Uptick in Auto Loans Increases Need for Collateral Protection Insurance

After several years of stagnation, auto loans are finally seeing an uptick. US Banker reported [See US Banker Article] that new U.S. car sales jumped 17 percent in January 2011 compared with the same month a year earlier. The average amount financed also rose over $200, to $25,789, for new cars, and over $700, to $16,992, for used ones.

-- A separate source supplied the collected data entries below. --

/-- R92: the weighted length of the code book is the sum of the internal nodes' frequencies, or TOTAL for one symbol. -/
def Obligations.WeightedLengthIsTheInternalSum : Prop :=
  ∀ s : State, Inv s → s.phase = .ready →
    ((symbols s).map (fun b => (freqAt s b).toNat * (clenAt s b).toNat)).sum =
      if nsym s = 1 then s.total.toNat
      else ((List.range (nsym s - 1)).map (fun i => (nodeAt s (nsym s + i)).f.toNat)).sum

/-! ## Encoder -/

/-- R94, R98, R99: in PHASE READY, with WLEN in range, every byte known and the codes fitting in OBUF, ENCODE succeeds:
OBUF is the concatenation of the bytes' codes, OLEN its length, every bit after it 0, and nothing else changes. -/
def Obligations.EncodeConcatenatesTheCodes : Prop :=
  ∀ s : State, s.params.legal = true → s.phase = .ready → s.wlen.toNat ≤ s.params.maxWord →
    (∀ j, j < s.wlen.toNat → clenAt s (wbufAt s j) ≠ 0) →
    ((List.range s.wlen.toNat).map (fun j => (clenAt s (wbufAt s j)).toNat)).sum ≤ s.params.maxBits →
    ∃ t, exec .encode s = .next t ∧
      t = { s with obuf := t.obuf, olen := t.olen, err := false, ecode := .ok, errinfo := 0, pend := none } ∧
      t.olen.toNat = ((List.range s.wlen.toNat).map (fun j => (clenAt s (wbufAt s j)).toNat)).sum ∧
      ∀ i, obufAt t i = ((List.range s.wlen.toNat).flatMap (fun j => codeOf s (wbufAt s j))).getD i false

/-- R94, R102, R118, R121: which error ENCODE and DECODE report, the first that applies in the order phase, length, byte
or bit, capacity or end of input. For DECODE, the bit error is the first bit without a path, and the end error a cursor that
is not back at ROOT. The detail words too, but for that of UNKNOWN_SYMBOL and of TRUNCATED_CODE. -/
def Obligations.EncodeAndDecodeReportTheFirstError : Prop :=
  (∀ s t : State, exec .encode s = .next t →
    t.ecode =
      (if s.phase ≠ .ready then .sequenceError
       else if s.params.maxWord < s.wlen.toNat then .lengthRange
       else if (List.range s.wlen.toNat).any (fun j => clenAt s (wbufAt s j) == 0) then .unknownSymbol
       else if s.params.maxBits < ((List.range s.wlen.toNat).map (fun j => (clenAt s (wbufAt s j)).toNat)).sum then
         .outputOverflow
       else .ok) ∧
    (t.ecode = .sequenceError → t.errinfo = 0x00000005) ∧
    (t.ecode = .lengthRange → t.errinfo = s.wlen.setWidth 32) ∧
    (t.ecode = .outputOverflow →
      t.errinfo.toNat = ((List.range s.wlen.toNat).map (fun j => (clenAt s (wbufAt s j)).toNat)).sum)) ∧
  (∀ s t : State, exec .decode s = .next t →
    t.ecode =
      (if s.phase ≠ .built ∧ s.phase ≠ .ready then .sequenceError
       else if s.params.maxBits < s.ilen.toNat then .lengthRange
       else if (List.range s.ilen.toNat).any (fun i => (cursorAfter s (i + 1)).isNone) then .invalidCode
       else if cursorAfter s s.ilen.toNat ≠ some s.root then .truncatedCode
       else .ok) ∧
    (t.ecode = .sequenceError → t.errinfo = 0x00000006) ∧
    (t.ecode = .lengthRange → t.errinfo = s.ilen.setWidth 32) ∧
    (t.ecode = .invalidCode →
      t.errinfo.toNat < s.ilen.toNat ∧ cursorAfter s t.errinfo.toNat ≠ none ∧
      cursorAfter s (t.errinfo.toNat + 1) = none))

/-- R96: ENCODE reports the first byte of the word with no code, which is a byte never collected: its value in
ERRINFO[7:0], 0 in [15:8] and its index in [31:16]; nothing is encoded. -/
def Obligations.EncodeReportsTheFirstUnknownByte : Prop :=
  (∀ (s : State) (j : Nat), s.phase = .ready → s.wlen.toNat ≤ s.params.maxWord → j < s.wlen.toNat →
    clenAt s (wbufAt s j) = 0 → (∀ i, i < j → clenAt s (wbufAt s i) ≠ 0) →
    ∃ info : Word, info.extractLsb' 0 8 = wbufAt s j ∧ info.extractLsb' 8 8 = 0 ∧ (info.extractLsb' 16 16).toNat = j ∧
      exec .encode s =
        .next { s with olen := 0, obuf := [], err := true, ecode := .unknownSymbol, errinfo := info, pend := none }) ∧
  ∀ (s : State) (b : Byte), Inv s → s.phase = .ready → (clenAt s b = 0 ↔ freqAt s b = 0)

/-- R95: a failed ENCODE leaves OLEN = 0 and OBUF all zero; when PHASE is not READY the clearing changes nothing. -/
def Obligations.FailedEncodeLeavesNoOutput : Prop :=
  (∀ s t : State, exec .encode s = .next t → t.ecode ≠ .ok → t.olen = 0 ∧ ∀ i, obufAt t i = false) ∧
  ∀ s t : State, Inv s → s.phase ≠ .ready → exec .encode s = .next t → t.olen = s.olen ∧ t.obuf = s.obuf

/-- R100: ENCODE writes OBUF, OLEN and the outcome and nothing else, and a second ENCODE gives the same outcome. -/
def Obligations.EncodeWritesOnlyItsOutput : Prop :=
  ∀ s t : State, exec .encode s = .next t →
    t = { s with obuf := t.obuf, olen := t.olen, err := t.err, ecode := t.ecode, errinfo := t.errinfo, pend := none } ∧
    exec .encode t = .next t

/-! ## Decoder -/

/-- R102, R103, R109: in PHASE BUILT or READY, when the bits are the codes of a sequence of leaves one after the other,
DECODE succeeds: DBUF holds their bytes, DLEN their number, every byte after them is 0, and nothing else changes. -/
def Obligations.DecodeWalksTheTree : Prop :=
  ∀ (s : State) (ks : List Nat), Inv s → s.phase = .built ∨ s.phase = .ready → s.ilen.toNat ≤ s.params.maxBits →
    (∀ k ∈ ks, k < nsym s) → (List.range s.ilen.toNat).map (ibufAt s) = ks.flatMap (leafCode s) →
    ∃ t, exec .decode s = .next t ∧
      t = { s with dbuf := t.dbuf, dlen := t.dlen, err := false, ecode := .ok, errinfo := 0, pend := none } ∧
      t.dlen.toNat = ks.length ∧
      ∀ j, dbufAt t j = (ks.map (fun k => (nodeAt s k).sym)).getD j 0

/-- R105: in the tree of one symbol, a 0 bit decodes to its byte, and the first 1 bit is INVALID_CODE at its index. -/
def Obligations.DegenerateTreeDecodes : Prop :=
  ∀ s : State, Inv s → s.phase = .built ∨ s.phase = .ready → nsym s = 1 → s.ilen.toNat ≤ s.params.maxBits →
    ((∀ i, i < s.ilen.toNat → ibufAt s i = false) →
      ∃ t, exec .decode s = .next t ∧ t.ecode = .ok ∧ t.dlen = s.ilen ∧
        ∀ j, j < s.ilen.toNat → (symbols s)[0]? = some (dbufAt t j)) ∧
    ∀ i, i < s.ilen.toNat → ibufAt s i = true → (∀ i', i' < i → ibufAt s i' = false) →
      exec .decode s =
        .next { s with dlen := 0, dbuf := [], err := true, ecode := .invalidCode, errinfo := BitVec.ofNat 32 i,
                       pend := none }

/-- R104, R106: INVALID_CODE arises only in the tree of one symbol, at the first 1 bit; TRUNCATED_CODE arises exactly when
the bits are whole codes and then a proper, non-empty beginning of a code, with ERRINFO the index of that beginning's first
bit. -/
def Obligations.DecodeErrorsAreExplained : Prop :=
  ∀ s t : State, Inv s → exec .decode s = .next t →
    (t.ecode = .invalidCode →
      nsym s = 1 ∧ ∃ i, i < s.ilen.toNat ∧ t.errinfo.toNat = i ∧ ibufAt s i = true ∧ ∀ i', i' < i → ibufAt s i' = false) ∧
    (t.ecode = .truncatedCode →
      ∃ (ks : List Nat) (k : Nat) (p q : List Bool), (∀ x ∈ ks, x < nsym s) ∧ k < nsym s ∧ p ≠ [] ∧ q ≠ [] ∧
        leafCode s k = p ++ q ∧ (List.range s.ilen.toNat).map (ibufAt s) = ks.flatMap (leafCode s) ++ p ∧
        t.errinfo.toNat = (ks.flatMap (leafCode s)).length) ∧
    (s.phase = .built ∨ s.phase = .ready → s.ilen.toNat ≤ s.params.maxBits →
      ∀ (ks : List Nat) (k : Nat) (p q : List Bool), (∀ x ∈ ks, x < nsym s) → k < nsym s → p ≠ [] → q ≠ [] →
        leafCode s k = p ++ q → (List.range s.ilen.toNat).map (ibufAt s) = ks.flatMap (leafCode s) ++ p →
        t.ecode = .truncatedCode ∧ t.errinfo.toNat = (ks.flatMap (leafCode s)).length)

/-- R107, R108: a failed DECODE leaves DLEN = 0 and DBUF all zero, in PHASE EMPTY and COLLECT the clearing changes
nothing, and DECODE never writes more bytes than it reads bits. -/
def Obligations.FailedDecodeLeavesNoOutput : Prop :=
  (∀ s t : State, exec .decode s = .next t →
    (t.ecode ≠ .ok → t.dlen = 0 ∧ ∀ j, dbufAt t j = 0) ∧
    t.dlen.toNat ≤ s.ilen.toNat ∧ t.dlen.toNat ≤ s.params.maxBits ∧ t.ecode ≠ .outputOverflow) ∧
  ∀ s t : State, Inv s → s.phase = .empty ∨ s.phase = .collect → exec .decode s = .next t →
    t.dlen = s.dlen ∧ t.dbuf = s.dbuf

/-- R111: DECODE writes DBUF, DLEN and the outcome and nothing else, and a second DECODE gives the same outcome. -/
def Obligations.DecodeWritesOnlyItsOutput : Prop :=
  ∀ s t : State, exec .decode s = .next t →
    t = { s with dbuf := t.dbuf, dlen := t.dlen, err := t.err, ecode := t.ecode, errinfo := t.errinfo, pend := none } ∧
    exec .decode t = .next t

/-- R110: the round trip. If ENCODE succeeds and the host copies OBUF's bits to IBUF and OLEN to ILEN, DECODE succeeds and
gives the word back. The state DECODE starts from agrees with ENCODE's on the parameters, PHASE and the tree; the rest of it,
which the host's copying moves (MSEL, MADDR) or leaves, is open. -/
def Obligations.DecodeInvertsEncodeOfAWord : Prop :=
  ∀ s t u : State, Inv s → exec .encode s = .next t → t.ecode = .ok →
    u.params = t.params → u.phase = t.phase → u.node = t.node → u.root = t.root →
    u.ilen = t.olen → (∀ i, i < t.olen.toNat → ibufAt u i = obufAt t i) →
    ∃ v, exec .decode u = .next v ∧ v.ecode = .ok ∧ v.dlen = s.wlen ∧
      ∀ j, j < s.wlen.toNat → dbufAt v j = wbufAt s j

/-! ## Host bus -/

/-- R44: a transaction with `addr[1:0] ≠ 0` is refused: error flag 1, a read's data 0, no other effect, busy or not. -/
def Obligations.MisalignedAccessIsRefused : Prop :=
  ∀ (s : State) (a : BitVec 8) (v : Word), a.extractLsb' 0 2 ≠ 0 →
    busRead a s = { s with rsp := some (.read 0 true) } ∧ busWrite a v s = { s with rsp := some (.write true) }

/-- R45: an aligned offset from 0x44 on reads 0 and ignores writes, with error flag 0; a write while BUSY sets HAZ. -/
def Obligations.ReservedOffsetsReadZero : Prop :=
  ∀ (s : State) (a : BitVec 8) (v : Word), a.toNat % 4 = 0 → 0x44 ≤ a.toNat →
    busRead a s = { s with rsp := some (.read 0 false) } ∧
    busWrite a v s = { s with haz := s.haz || busy s, rsp := some (.write false) }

However, as the number of loans increases, so does the number of charge-offs. And unfortunately, the average auto loan charge-off is nearly $7,000, putting lenders at increased risk of loss as their portfolios grow.

A collateral protection insurance (CPI) program is your best safeguard against auto loan loss. It can pay for physical damage or a total loss of uninsured collateral, and provide ancillary coverages such as repossession and skip. CPI programs can also be structured to pay you an administrative reimbursement (or a commission to a licensed agency) to offset the costs of administering the program. And, today's CPI programs are easy to implement as well as administer, freeing you to focus on servicing your growing book of auto loans.

CPI is a smart choice in any auto lending market by providing valuable protection against loss. In a growing, competitive market, CPI can also help you gain competitive advantage by enabling you to manage your portfolio at peak efficiency.